我工作过的国家实验室的代码库

  • Freshman Year and Ideal World: During freshman year, lived in a magical world where students often submitted sloppy code but professionals wrote nice, maintainable codebases. Everyone followed best practices, used Git and GitHub, and proper branching protocols.
  • Internship at National Laboratory:

    • Given Property Protection clearance. Came across a top security lab with a six million line codebase from Java 8 updated to Java 11. Codebase had no unit tests or known test coverage percentage. Part of the job was writing new unit tests.
    • Found a file from Java 4 library in Java 8 codebase with a manually changed constant. There was a code rollout with errors causing complaints every six months. The lab used Accurev instead of Git, and there was dead code due to update difficulties.
    • Many files seemed not updated for a while, with copyright messages from different years. Programmers were shocked by the lack of tests, and the boss thought full code coverage was not realistic. The author made a mistake with a bash script and translated it to Python.

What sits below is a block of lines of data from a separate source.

-- ==== Sys2Proof/Machine/Dispatch.lean ====
section
/-! DEFINITION. The meaning of every command: one arm per constructor of Instr. -/

namespace Sys2Proof.Machine
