-- ==== Sys2Proof/Certificates/Slice0/Obligations.lean ====
section
/-! DEFINITION. The statements about the block, one proposition each. A statement about a mailbox command says what the command does
from every state where its request is well formed and permitted; a statement about an event, from every state where the event's own
condition holds. -/

open Sys2Proof Sys2Proof.Machine

/-! ### The queue, reset, and what holds of the whole device -/

/-- The block as commands reach it: a step runs the command at the front of the queue on the state with the queue's rest, and with
no command waiting it lets a nanosecond of every clock pass (the model's choice, log 7). -/
def Obligations.StepRunsFrontCommand : Prop :=
  (∀ (c : Instr) (rest : List Instr) (s : State), s.pending = c :: rest → step s = exec c { s with pending := rest }) ∧
  (∀ s : State, s.pending = [] → step s = .next (tick s))

/-- The Reset columns of 01 Table 1-9, 03 Table 3-4, 06 Tables 6-2 and 6-4, 07 Table 7-12, 12 Table 12-10, 15 Table 15-4, 18 Table 18-5, with
01 R24, 02 R41, R48, R69: right after power-on a module as shipped is held in reset with DEVTIME 0, MBX0 on the SPI port for T0, every
session closed and every cache empty, every event source idle and unbound, no execution and no force, every plot unassigned and
without an update, every slot's status 0, no loop configured, every CAN controller off, the pair off, the watchdog off, and, as the
model has it, no command waiting and no execution with an output word. -/
def Obligations.ResetState : Prop :=
  let s := State.reset
  s.clk = 0 ∧ s.pending = [] ∧ s.aon.inReset = true ∧ s.aon.cause = 1 ∧
  (chanCfg s 0).tenant = 0 ∧ (chanCfg s 0).transport = 1 ∧ (∀ ch, 0 < ch → ch < 16 → (chanCfg s ch).transport = 0) ∧
  (∀ ch, (getChan s ch).isOpen = false ∧ (getChan s ch).cache = [] ∧ (getChan s ch).ready = false ∧ (getChan s ch).exec = none) ∧
  (∀ n, evtPending s n = false ∧ bit (evtSrc s n) 23 = false) ∧
  (∀ k, taskEx s k = none ∧ tget none s.task.force k = none) ∧
  (∀ n, plotOwn s n = 0#48 ∧ (getPlot s n).valid = false ∧ (getPlot s n).upd = 0) ∧
  (∀ n, (getSlot s n).sts = 0#48 ∧ (getLoop s n).isSet = false ∧ (getCan s n).bstate = 0) ∧
  s.pair.rstate = 0 ∧ s.silo.innings = 0 ∧ s.sup.wdgState = 0 ∧ s.silo.nextSeq = 0 ∧ s.silo.resets = 0 ∧ PlotsAreKept s

/-- The commands wait first in, first out: whatever a command does, it neither takes, adds nor reorders what waits, so that every step
leaves the end of the queue that it found; a device reset too leaves it. -/
def Obligations.QueueKeepsItsOrder : Prop :=
  (∀ (c : Instr) (s : State), Answers (exec c s) (fun t => t.pending = s.pending)) ∧
  (∀ (l : List Instr) (s t : State), l <:+ s.pending.tail → step s = .next t → l <:+ t.pending) ∧
  (∀ s : State, Answers (step s) (fun t => t.pending = s.pending.tail))

/-- 05 R137, 06 R172: no step of the device lets an execution hold an output word outside its tenant's own TASK plots: what a commit
carries is the tenant's own. -/
def Obligations.ExecutionsWriteOnlyTheirPlots : Prop :=
  ∀ s t : State, PlotsAreKept s → step s = .next t → PlotsAreKept t

/-! ### KV48 (03, 04) -/

/-- 04 R108 to R110, Tables 4-2 and 4-3: sums, differences, products, choices and the move, from Ws and Wt or an immediate, with the
clamps that set SAT; shifts and rotations by Wt[5:0] or IMM[5:0], amounts of 48 and more among them; the constants. -/
def Obligations.KvArithmetic : Prop :=
  KvSets .add 2 (fun o e v => v.toNat = ((rW e o.s).toNat + (rW e o.t).toNat) % 2 ^ 48) noSat ∧
  KvSets .sub 2 (fun o e v => v.toInt % 2 ^ 48 = ((rW e o.s).toInt - (rW e o.t).toInt) % 2 ^ 48) noSat ∧
  KvSets .adds 2 (fun o e v => v = satWord ((rW e o.s).toInt + (rW e o.t).toInt)) (fun o e => clamps ((rW e o.s).toInt + (rW e o.t).toInt)) ∧
  KvSets .addsu 2 (fun o e v => v = usatWord ((rW e o.s).toNat + (rW e o.t).toNat)) (fun o e => uclamps ((rW e o.s).toNat + (rW e o.t).toNat)) ∧
  KvSets .subs 2 (fun o e v => v = satWord ((rW e o.s).toInt - (rW e o.t).toInt)) (fun o e => clamps ((rW e o.s).toInt - (rW e o.t).toInt)) ∧
  KvSets .subsu 2 (fun o e v => v = usatWord ((rW e o.s).toNat - (rW e o.t).toNat)) (fun o e => uclamps ((rW e o.s).toNat - (rW e o.t).toNat)) ∧
  KvSets .mul 2 (fun o e v => v.toNat = ((rW e o.s).toNat * (rW e o.t).toNat) % 2 ^ 48) noSat ∧
  KvSets .muls 2 (fun o e v => v = satWord ((rW e o.s).toInt * (rW e o.t).toInt)) (fun o e => clamps ((rW e o.s).toInt * (rW e o.t).toInt)) ∧
  KvSets .mulq 2 (fun o e v => v = satWord (((rW e o.s).toInt * (rW e o.t).toInt + 2 ^ 31) / 2 ^ 32))
    (fun o e => clamps (((rW e o.s).toInt * (rW e o.t).toInt + 2 ^ 31) / 2 ^ 32)) ∧
  KvSets .mulh 2 (fun o e v => v.toInt = (rW e o.s).toInt * (rW e o.t).toInt / 2 ^ 48) noSat ∧
  KvSets .negs 2 (fun o e v => v = satWord (-(rW e o.s).toInt)) (fun o e => clamps (-(rW e o.s).toInt)) ∧
  KvSets .abss 2 (fun o e v => v = satWord |(rW e o.s).toInt|) (fun o e => clamps |(rW e o.s).toInt|) ∧
  KvSets .min 2 (fun o e v => v.toInt = Min.min (rW e o.s).toInt (rW e o.t).toInt) noSat ∧
  KvSets .minu 2 (fun o e v => v.toNat = Min.min (rW e o.s).toNat (rW e o.t).toNat) noSat ∧
  KvSets .max 2 (fun o e v => v.toInt = Max.max (rW e o.s).toInt (rW e o.t).toInt) noSat ∧
  KvSets .maxu 2 (fun o e v => v.toNat = Max.max (rW e o.s).toNat (rW e o.t).toNat) noSat ∧
  KvSets .mov 2 (fun o e v => v = rW e o.s) noSat ∧
  KvSets .addi 3 (fun o e v => v.toInt % 2 ^ 48 = ((rW e o.s).toInt + o.imm.toInt) % 2 ^ 48) noSat ∧
  KvSets .addsi 3 (fun o e v => v = satWord ((rW e o.s).toInt + o.imm.toInt)) (fun o e => clamps ((rW e o.s).toInt + o.imm.toInt)) ∧
  KvSets .movi 3 (fun o _ v => v.toInt = o.imm.toInt) noSat ∧
  KvSets .andi 3 (fun o e v => ∀ j, j < 48 → v.getLsbD j = ((rW e o.s).getLsbD j && o.imm.getLsbD (min j 13))) noSat ∧
  KvSets .ori 3 (fun o e v => ∀ j, j < 48 → v.getLsbD j = ((rW e o.s).getLsbD j || o.imm.getLsbD (min j 13))) noSat ∧
  KvSets .xori 3 (fun o e v => ∀ j, j < 48 → v.getLsbD j = ((rW e o.s).getLsbD j ^^ o.imm.getLsbD (min j 13))) noSat ∧
  KvSets .shl 2 (fun o e v => v.toNat = (rW e o.s).toNat * 2 ^ ((rW e o.t).toNat % 64) % 2 ^ 48) noSat ∧
  KvSets .shr 2 (fun o e v => v.toNat = (rW e o.s).toNat / 2 ^ ((rW e o.t).toNat % 64)) noSat ∧
  KvSets .sar 2 (fun o e v => v.toInt = (rW e o.s).toInt / 2 ^ ((rW e o.t).toNat % 64)) noSat ∧
  KvSets .rol 2 (fun o e v => ∀ j, j < 48 → v.getLsbD ((j + (rW e o.t).toNat % 64) % 48) = (rW e o.s).getLsbD j) noSat ∧
  KvSets .shli 3 (fun o e v => v.toNat = (rW e o.s).toNat * 2 ^ (o.imm.toNat % 64) % 2 ^ 48) noSat ∧
  KvSets .shri 3 (fun o e v => v.toNat = (rW e o.s).toNat / 2 ^ (o.imm.toNat % 64)) noSat ∧
  KvSets .sari 3 (fun o e v => v.toInt = (rW e o.s).toInt / 2 ^ (o.imm.toNat % 64)) noSat ∧
  KvSets .roli 3 (fun o e v => ∀ j, j < 48 → v.getLsbD ((j + o.imm.toNat % 64) % 48) = (rW e o.s).getLsbD j) noSat ∧
  KvSets .lk0 3 (fun o _ v => v.toNat = o.imm.toNat) noSat ∧
  KvSets .lk1 3 (fun o e v => ∀ j, j < 48 → v.getLsbD j = if 14 ≤ j ∧ j ≤ 27 then o.imm.getLsbD (j - 14) else (rW e o.d).getLsbD j) noSat ∧
  KvSets .lk2 3 (fun o e v => ∀ j, j < 48 → v.getLsbD j = if 28 ≤ j ∧ j ≤ 41 then o.imm.getLsbD (j - 28) else (rW e o.d).getLsbD j) noSat ∧
  KvSets .lk3 3 (fun o e v => ∀ j, j < 48 → v.getLsbD j = if 42 ≤ j then o.imm.getLsbD (j - 42) else (rW e o.d).getLsbD j) noSat
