/-- Predicates after a write: Pd reads as written, but for P0, which reads true; every other as before. -/
theorem rP_wP (i j : Nat) (b : Bool) (e : Ex) : rP (wP i b e) j = if j % 8 = i % 8 then (b || decide (i % 8 = 0)) else rP e j := by
  unfold wP rP
  have hi := Nat.mod_lt i (show 0 < 8 by omega)
  have hj := Nat.mod_lt j (show 0 < 8 by omega)
  by_cases h0 : i % 8 = 0
  · by_cases h : j % 8 = i % 8
    · simp [h0, h]
    · simp [h0]; intro h'; omega
  · simp only [h0, if_false, bit8_set _ _ _ hi hj]
    by_cases h : j % 8 = i % 8
    · simp [h, h0]
    · simp [h]

@[simp] theorem rW_wP (i : Nat) (b : Bool) (e : Ex) (j : BitVec 4) : rW (wP i b e) j = rW e j := by
  unfold wP; split <;> rfl

@[simp] theorem rW_sat (e : Ex) (b : Bool) (j : BitVec 4) : rW { e with sat := b } j = rW e j := rfl
@[simp] theorem rP_sat (e : Ex) (b : Bool) (j : Nat) : rP { e with sat := b } j = rP e j := rfl

/-! ### Loads that land -/

/-- A load that lands changes W registers and predicates alone. -/
theorem landLoad_fields (e : Ex) (l : PLoad) :
    (landLoad e l).sat = e.sat ∧ (landLoad e l).n = e.n ∧ (landLoad e l).cycles = e.cycles ∧ (landLoad e l).pc = e.pc ∧
    (landLoad e l).posts = e.posts ∧ (landLoad e l).tenant = e.tenant ∧ (landLoad e l).core = e.core ∧ (landLoad e l).phase = e.phase ∧
    (landLoad e l).ldepth = e.ldepth ∧ (landLoad e l).lp = e.lp ∧ (landLoad e l).imPend = e.imPend ∧ (landLoad e l).outw = e.outw ∧
    (landLoad e l).lpPend = e.lpPend ∧ (landLoad e l).schPend = e.schPend ∧ (landLoad e l).started = e.started ∧
    (landLoad e l).bound = e.bound ∧ (landLoad e l).tendAt = e.tendAt := by
  unfold landLoad; split <;> simp

theorem foldl_landLoad_fields (l : List PLoad) : ∀ e : Ex,
    (l.foldl landLoad e).sat = e.sat ∧ (l.foldl landLoad e).n = e.n ∧ (l.foldl landLoad e).cycles = e.cycles ∧ (l.foldl landLoad e).pc = e.pc ∧
    (l.foldl landLoad e).posts = e.posts ∧ (l.foldl landLoad e).tenant = e.tenant ∧ (l.foldl landLoad e).core = e.core ∧
    (l.foldl landLoad e).phase = e.phase ∧ (l.foldl landLoad e).ldepth = e.ldepth ∧ (l.foldl landLoad e).lp = e.lp ∧
    (l.foldl landLoad e).imPend = e.imPend ∧ (l.foldl landLoad e).outw = e.outw ∧ (l.foldl landLoad e).lpPend = e.lpPend ∧
    (l.foldl landLoad e).schPend = e.schPend ∧ (l.foldl landLoad e).started = e.started ∧ (l.foldl landLoad e).bound = e.bound ∧
    (l.foldl landLoad e).tendAt = e.tendAt := by
  induction l with
  | nil => intro e; simp
  | cons a l ih =>
    intro e
    have h := ih (landLoad e a)
    have g := landLoad_fields e a
    simp only [List.foldl_cons]
    simp only [g] at h
    exact h

theorem foldl_landLoad_rW (r : BitVec 4) : ∀ (l : List PLoad) (e : Ex), (∀ x ∈ l, x.target ≠ r.toNat) → rW (l.foldl landLoad e) r = rW e r
  | [], _, _ => rfl
  | x :: l, e, h => by
    rw [List.foldl_cons, foldl_landLoad_rW r l _ (fun y hy => h y (List.mem_cons_of_mem _ hy))]
    unfold landLoad
    split
    · unfold rW
      exact (wget_wput _ _ _ _).trans (if_neg (fun hh => h x (List.mem_cons_self ..) hh.symm))
    · rfl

  • Reasons for Bad Code: Supervisor's supervisor claimed trouble recruiting young people. It could also be due to lower pay compared to FAANG+, a cycle of bad code, or the lab's focus on science over programming.
  • Final Thoughts: The codebase is not much worse than average legacy codebases. Research was getting done despite the codebase. The situation is an egregious missallocation of talent as the code quality should be better for such important work. But the author can console themselves by thinking their code is better than the lab's.